John,
I did mean but did not say that the results can be a factor of two worse
with different alignments. This happens on an X-MP, but not on the Y-MP, where
the memory is better.
It would be nice to add a column of bytes/cycle to your table of results.
The C-90 theoretical peak is 3*2*8*16 = 768 bytes/cycle, or 1024 bytes/cycle
if you include the i/o ports as well.
The results from the Convexes will be interesting. Since there is only
one port to memory for each CPU, the rate is 8 bytes/cycle per CPU, or
32 bytes/cycle for C2 and 64 bytes/cycle for C3. Thus the SAXPY operation
can proceed only at one third of the speed the CPU is capable of, since the
data transfer is the bottleneck. The Linpack 1000 results are obtained by
rewriting the code with much unrolling to have only one vector reference
for each two arithmetic operations.
I now have good autotasking results from our Y-MP2/216.

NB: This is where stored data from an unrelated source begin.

-- ==== Sys2Proof/Laws/Cipher.lean ====
section
/-! SUPPORT. The lengths the cipher commands rely on: a stream cipher's output is no longer than its input, and the tag and
the bytes of a block number 16. -/

namespace Sys2Proof.Machine

theorem length_xorBytes (xs ys : List Byte) : (xorBytes xs ys).length = min xs.length ys.length := by
  simp [xorBytes]

@[simp] theorem length_blockBytes (x : Block) : (blockBytes x).length = 16 := by simp [blockBytes]

/-- Pieces put together are the bytes they were cut from. -/
theorem flatten_pieces (size m : Nat) (bs : List Byte) : (pieces size m bs).flatten = bs.take (m * size) := by
  induction m generalizing bs with
  | zero => simp [pieces]
  | succ m ih =>
    rw [pieces, List.flatten_cons, ih, ← List.take_add]
    congr 1
    rw [Nat.succ_mul, Nat.add_comm]

theorem length_gctrFrom_le (keys : List (List Byte)) (xs : List (List Byte)) (cb : Block) :
    (gctrFrom keys cb xs).length ≤ xs.flatten.length := by
  induction xs generalizing cb with
  | nil => simp [gctrFrom]
  | cons x xs ih =>
    have := ih (inc32 cb)
    simp only [gctrFrom, List.length_append, List.flatten_cons, length_xorBytes]
    omega

theorem length_gctr_le (keys : List (List Byte)) (icb : Block) (x : List Byte) :
    (gctr keys icb x).length ≤ x.length := by
  refine (length_gctrFrom_le keys _ icb).trans ?_
  rw [flatten_pieces, List.length_take]
  omega

theorem length_gcmTag_le (keys : List (List Byte)) (iv c : List Byte) : (gcmTag keys iv c).length ≤ 16 := by
  refine (length_gctr_le _ _ _).trans ?_
  simp

/-- Encryption writes at most 16 bytes more than the plaintext. -/
theorem length_gcmEnc_le (k iv p : List Byte) : (gcmEnc k iv p).length ≤ p.length + 16 := by
  simp only [gcmEnc, List.length_append]
  have h1 := length_gctr_le (roundKeys k) (inc32 (preCounter iv)) p
  have h2 := length_gcmTag_le (roundKeys k) iv (gctr (roundKeys k) (inc32 (preCounter iv)) p)
  omega

/-- Decryption gives at most what the tag leaves of the ciphertext. -/
theorem length_gcmPlain_le (k iv ct : List Byte) : (gcmPlain k iv ct).length ≤ ct.length - 16 := by
  refine (length_gctr_le _ _ _).trans ?_
  simp [splitTag]

end Sys2Proof.Machine
end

Alignment and stride tests are fun! You can make the Y-MP slow down by
a factor of 15 (12 on later models) by striding all the vectors through with
a stride of k*(number of banks). On the Convexes (and I suspect the IBM 3090
VF), with large strides you hit cache problems in a big way.
Cheers,
Rob.
P.S. Another useful figure would be peak memory transfer rate / peak meaflops,
as a measure of the memory performance relative to what most people look at.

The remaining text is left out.